## DIRECTIONS
Copy out, exactly, the first line of the entries below and every line after it through the one containing "to a team. -/".

## PROVIDED INFORMATION
-- ==== Sys2Proof/Machine/Restart.lean ====
section
/-! DEFINITION. Heartbeats, the restart sequence and fault injection (R303, R416 to R427). -/

namespace Sys2Proof.Machine

/-- Heartbeat and restart as the source of an event (R407; its DIE is the model's). -/
def hbReq : Requester := ⟨5, 20, noInst⟩

/-- STEP of a TARGET that ends a restart (R425). -/
def noTarget : Nat := 2 ^ 40 - 1

/-! ### The team (R257, R258, R418) -/

/-- Team, slot and rank of this device. -/
def State.ownTeam (s : State) : Nat := s.teamOf s.headDie
def State.ownSlot (s : State) : Nat := s.slotOf s.headDie
def State.ownRank (s : State) : Nat := s.rankAt s.headDie s.ownSlot

/-- The device belongs to a team. -/
def State.teamed (s : State) : Bool := s.ownTeam != 0x3FFF

/-- The device holds logical node 0, or is a job of its own. -/
def State.isNodeZero (s : State) : Bool := !s.teamed || s.nodeId s.headDie == some 0

/-- Replace what the device keeps of heartbeats and restarts. -/
def State.setRestart (s : State) (r : RestartState) : State := { s with restart := r }

/-- A slot is in SEEN at a time: a heartbeat within the last 3 ms (R417). -/
def State.slotSeen (s : State) (t : Nat) : Bool :=
  match s.restart.heard.getD t none with
  | some h => decide (s.now < h + 3000000)
  | none => false

/-- SEEN of this device now. -/
def State.seenNow (s : State) : Nat := slotMask (List.range 9) s.slotSeen

/-- Slots other than the own one that are watched: heard of and not left (R418). -/
def State.watched (s : State) : List Nat :=
  (List.range 9).filter (fun t => t != s.ownSlot && (s.restart.heard.getD t none).isSome && !s.restart.leaving.testBit t)

/-- A watched slot is failed by the rule of R419. -/
def State.slotDead (s : State) (t : Nat) : Bool :=
  !s.slotSeen t && s.watched.all (fun u => u == t || !s.slotSeen u || !(s.restart.seenOf.getD u 0).testBit t)

/-- This device is its team's lead: the live member with the lowest rank, never the spare (R418, R419). -/
def State.leads (s : State) : Bool :=
  s.teamed && decide (s.ownRank < 8) &&
  s.watched.all (fun t => s.slotDead t || decide (s.ownRank < s.rankAt s.headDie t))

/-- SEEN and LEAD of FLT_HB follow. -/
def State.hbSync (s : State) : State :=
  (s.put .fltHb Fld.fltHb_SEEN s.seenNow).put .fltHb Fld.fltHb_LEAD (b2n s.leads)

/-- PHASE of FLT_RESTART. -/
def State.restartPhase (s : State) : Nat := s.fld .fltRestart Fld.fltRestart_PHASE

/-- PHASE changes. -/
def State.setRestartPhase (s : State) (p : Nat) : State := s.put .fltRestart Fld.fltRestart_PHASE p

/-- The restart epoch. -/
def State.epoch (s : State) : Nat := s.fld (.ropeTimeout s.headDie) Fld.ropeTimeout_EPOCH

/-- A heartbeat from node 0 to the lead of every other team of the job, which is addressed by the node of its rank 0 (R423). -/
def State.floodLeads (s : State) (h : Heartbeat) : State :=
  if s.isNodeZero && s.teamed && s.portIsUp 8 then
    ((List.range (s.restart.jobSize / 8)).filter (fun t => t != s.ownTeam)).foldl
      (fun (u : State) t => u.send 8 (u.linkFrame 8 0xA 0 h.payload (8 * t))) s
  else s

/-- A heartbeat of the restart goes to the team, and from node 0 to the other teams. -/
def State.spread (s : State) (h : Heartbeat) : State := (s.sendHeartbeat h).floodLeads h

/-! ### The committed step (R228, R425) -/

/-- The fields of a commit record. -/
structure CommitRecord where
  step : Nat
  attempt : Nat
  exp : Nat
  cursor : Nat
  clean : Nat
  skip : Nat
  slot : Nat
deriving DecidableEq, Repr

/-- The commit record in a slot, when its CRC is right. -/
def State.commitAt (s : State) (slot : Nat) : Option CommitRecord :=
  let b := s.peek (s.fld (.optCommitBase s.headDie) Fld.optCommitBase_ADDR + 64 * slot) 64
  if crc64 (b.take 56) = leAt b 56 8 then
    some ⟨leAt b 0 8, leAt b 8 4, leAt b 12 4, leAt b 16 8, leAt b 24 4, leAt b 28 4, slot⟩
  else none

/-- The valid record with the higher ATTEMPT (R228). -/
def State.commitNewest (s : State) : Option CommitRecord :=
  match s.commitAt 0, s.commitAt 1 with
  | some a, some b => if newer 32 b.attempt a.attempt then some b else some a
  | some a, none => some a
  | none, x => x

/-- Step of a generation record whose own CRC is right. -/
def genStep (b : List Byte) : Option Nat := if crc64 (b.take 56) = leAt b 56 8 ∧ b.length = 64 then some (leAt b 0 8) else none

/-- The bits `k` with a step `c - k` among some steps. -/
def reachOf (c : Nat) (steps : List Nat) : Nat := slotMask (List.range 4) (fun k => decide (k ≤ c) && steps.contains (c - k))

/-- REACH: bit 0 from the own state, the others from complete generations at the partner; nothing when the restart cannot
succeed. A spare that has just taken a node has no state of its own: FOREIGN of the partner speaks for it (R425, R427). -/
def State.reachNow (s : State) : Nat :=
  if s.restart.lost then 0
  else if s.restart.promoted then 0xF
  else match s.commitNewest with
    | none => 0
    | some c =>
      let gens := ([0, 1] : List (Fin 2)).filter (fun g => s.isSet (.fltMgen g) Fld.fltMgen_COMPLETE)
      reachOf c.step (c.step :: gens.map (fun g => s.fld (.fltMgen g) Fld.fltMgen_STEP))

/-- FOREIGN: the reach of a failed partner's generations in the own area, or 0xF (R425). -/
def State.foreignNow (s : State) : Nat :=
  if s.isSet .fltMirror Fld.fltMirror_EN && s.restart.failedNodes.contains (s.fld .fltMirror Fld.fltMirror_PARTNER) then
    match s.commitNewest with
    | none => 0
    | some c => reachOf c.step ([0, 1].filterMap (fun g => genStep (s.peek (s.genRecordAddr g) 64)))
  else 0xF

/-! ### Agreeing on a step (R425) -/

/-- Every mask of the reports together. -/
def reachAll (rs : List ReachReport) : Nat := rs.foldl (fun m r => m &&& r.reach &&& r.foreign) 0xF

/-- STEP of this device's committed state, all ones without one. -/
def State.stepC (s : State) : Nat := (s.commitNewest.map CommitRecord.step).getD noTarget

/-- Read requests for both generation records at the partner. -/
def State.askRecords (s : State) : State :=
  let d := s.headDie
  let partner := s.fld .fltMirror Fld.fltMirror_PARTNER
  s.submit d ([0, 1].map (fun g => s.newReq d (.generation g) 1 partner (s.genRecordAddr g) [] 1))

/-- The device pulls a generation: it has taken a failed node, or T is older than C. -/
def State.mustPull (s : State) (t : Nat) : Bool := s.restart.promoted || s.stepC != t

/-- The engines work at the restores of a rollback, or no longer do (R230, R232). -/
def State.rollbackPhase (s : State) (on : Bool) : State := (s.optPhase (if on then 5 else 0)).optBusy on

/-- A TARGET is known (R424 to R426): without a step the restart has failed; otherwise survivors undo the attempt, or a generation
is pulled. -/
def State.takeTarget (s : State) (t : Nat) : State :=
  let s1 := s.put .fltRestart Fld.fltRestart_TARGET t
  if t = noTarget then s1.ucc hbReq 0x0115 0 0
  else
    let s2 := (s1.setRestartPhase 6).rollbackPhase true
    if s2.mustPull t then s2.askRecords else s2.cutAttempt

/-- A TARGET goes on from the lead to its team and from node 0 to every lead, and takes effect here. -/
def State.giveTarget (s : State) (t : Nat) : State :=
  let s1 := if s.fld .fltHb Fld.fltHb_LEAD = 1 ∨ s.isNodeZero = true then
      s.spread { s.heartbeatNow with target := true, step := t }
    else s
  s1.takeTarget t

/-- Node 0 decides once every device of the job is covered: the smallest k whose bit is set (R425). -/
def State.decide0 (s : State) : State :=
  let total := (s.restart.reports.map ReachReport.count).sum
  if s.isNodeZero && s.restartPhase == 5 && decide (s.restart.jobSize ≤ total) then
    match (List.range 4).find? (fun k => (reachAll s.restart.reports).testBit k) with
    | some k => s.giveTarget (s.stepC - k)
    | none => s.giveTarget noTarget
  else s

/-- A report is gathered: a lead passes its complete team's masks up to node 0, which decides (R425). -/
def State.gatherReport (s : State) (r : ReachReport) : State :=
  if s.restart.reports.any (fun x => x.team == r.team && x.slot == r.slot) then s
  else
    let s1 := s.setRestart { s.restart with reports := s.restart.reports ++ [r] }
    let mine := s1.restart.reports.filter (fun x => x.team == s1.ownTeam)
    if s1.isNodeZero then s1.decide0
    else if s1.fld .fltHb Fld.fltHb_LEAD = 1 ∧ r.team = s1.ownTeam ∧ mine.length = 8 then
      if s1.portIsUp 8 then
        s1.sendBeat 8 { s1.heartbeatNow with
          report := true
          reach := mine.foldl (fun m x => m &&& x.reach) 0xF
          foreign := mine.foldl (fun m x => m &&& x.foreign) 0xF
          step := s1.stepC
          count := 8 }
      else s1
    else s1

/-- Phase 5 begins: REACH and FOREIGN of this device are reported (R424, R425). -/
def State.enterAgree (s : State) : State :=
  let s1 := s.setRestart { s.restart with foreign := s.foreignNow }
  let s2 := (s1.put .fltRestart Fld.fltRestart_REACH s.reachNow).setRestartPhase 5
  if s2.teamed && decide (8 ≤ s2.ownRank) then s2
  else
    let own : ReachReport := ⟨s2.ownTeam, s2.ownSlot, s.reachNow, s2.restart.foreign, 1⟩
    let s3 := if s2.teamed then s2.sendHeartbeat { s2.heartbeatNow with report := true, step := s2.stepC, count := 1 } else s2
    s3.gatherReport own

/-! ### Notice and quiesce (R303, R423, R424) -/

/-- A request that a port holds is of an epoch older than its die's. -/
def State.heldStale (s : State) (p : Fin 16) (x : Nat × List Byte) : Bool :=
  newer 8 (s.fld (.ropeTimeout (portDie p)) Fld.ropeTimeout_EPOCH) (RopeFrame.parse x.2).epoch

/-- A frame that waits to be sent is a request of this device. -/
def TxFrame.isOwnRequest (x : TxFrame) : Bool := x.buffer.isNone && decide (1 ≤ (RopeFrame.parse x.bytes).type ∧ (RopeFrame.parse x.bytes).type ≤ 3)

/-- A port after EPOCH has changed: its own requests that still wait are gone, and held requests of an older epoch are discarded as on
arrival (R289, R303). -/
def State.portEpoch (s : State) (p : Fin 16) : State :=
  let q := s.port p
  let s1 := s.setPort p { q with waiting := q.waiting.filter (fun x => !x.isOwnRequest), held := q.held.filter (fun x => !s.heldStale p x) }
  (q.held.filter (s.heldStale p)).foldl (fun (t : State) x =>
    (t.dropOther p).releaseUnits p (RopeFrame.parse x.2).vc (frameUnits x.2)) s1

/-- EPOCH changes on every die; outstanding requests and deduplication entries go (R303, R311). -/
def State.raiseEpoch (s : State) (e : Nat) : State :=
  let s1 := s.putAll .ropeTimeout Fld.ropeTimeout_EPOCH e
  let s2 := { s1 with rope := s1.rope.map (fun r => { r with queue := [], open_ := [] }) }
  allPorts.foldl State.portEpoch ((diesOf 15).foldl (fun (t : State) d => t.setDedup d []) s2)

/-- A node of the own team is failed: its slot is marked, watched no more, and its team port disabled (R419, R424). -/
def State.dropMember (s : State) (node : Nat) : State :=
  match (List.range 9).find? (fun t => decide (s.rankAt s.headDie t < 8) && s.ownTeam * 8 + s.rankAt s.headDie t == node) with
  | none => s
  | some t =>
    if !s.teamed || t == s.ownSlot then s
    else
      let s1 := s.put .fltHb Fld.fltHb_FAILED (setBit (s.fld .fltHb Fld.fltHb_FAILED) t true)
      let s2 := s1.setRestart { s1.restart with heard := s1.restart.heard.set t none }
      let p : Fin 16 := Fin.ofNat 16 (portTo s.ownSlot t)
      let old := s2.fld (pCtrl p) Fld.ropeCtrl_EN
      if s2.portLive p then (s2.put (pCtrl p) Fld.ropeCtrl_EN 0).portEnable p old else s2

## RESULT FOR THIS TASK
-- ==== Sys2Proof/Machine/Restart.lean ====
section
/-! DEFINITION. Heartbeats, the restart sequence and fault injection (R303, R416 to R427). -/

namespace Sys2Proof.Machine

/-- Heartbeat and restart as the source of an event (R407; its DIE is the model's). -/
def hbReq : Requester := ⟨5, 20, noInst⟩

/-- STEP of a TARGET that ends a restart (R425). -/
def noTarget : Nat := 2 ^ 40 - 1

/-! ### The team (R257, R258, R418) -/

/-- Team, slot and rank of this device. -/
def State.ownTeam (s : State) : Nat := s.teamOf s.headDie
def State.ownSlot (s : State) : Nat := s.slotOf s.headDie
def State.ownRank (s : State) : Nat := s.rankAt s.headDie s.ownSlot

/-- The device belongs to a team. -/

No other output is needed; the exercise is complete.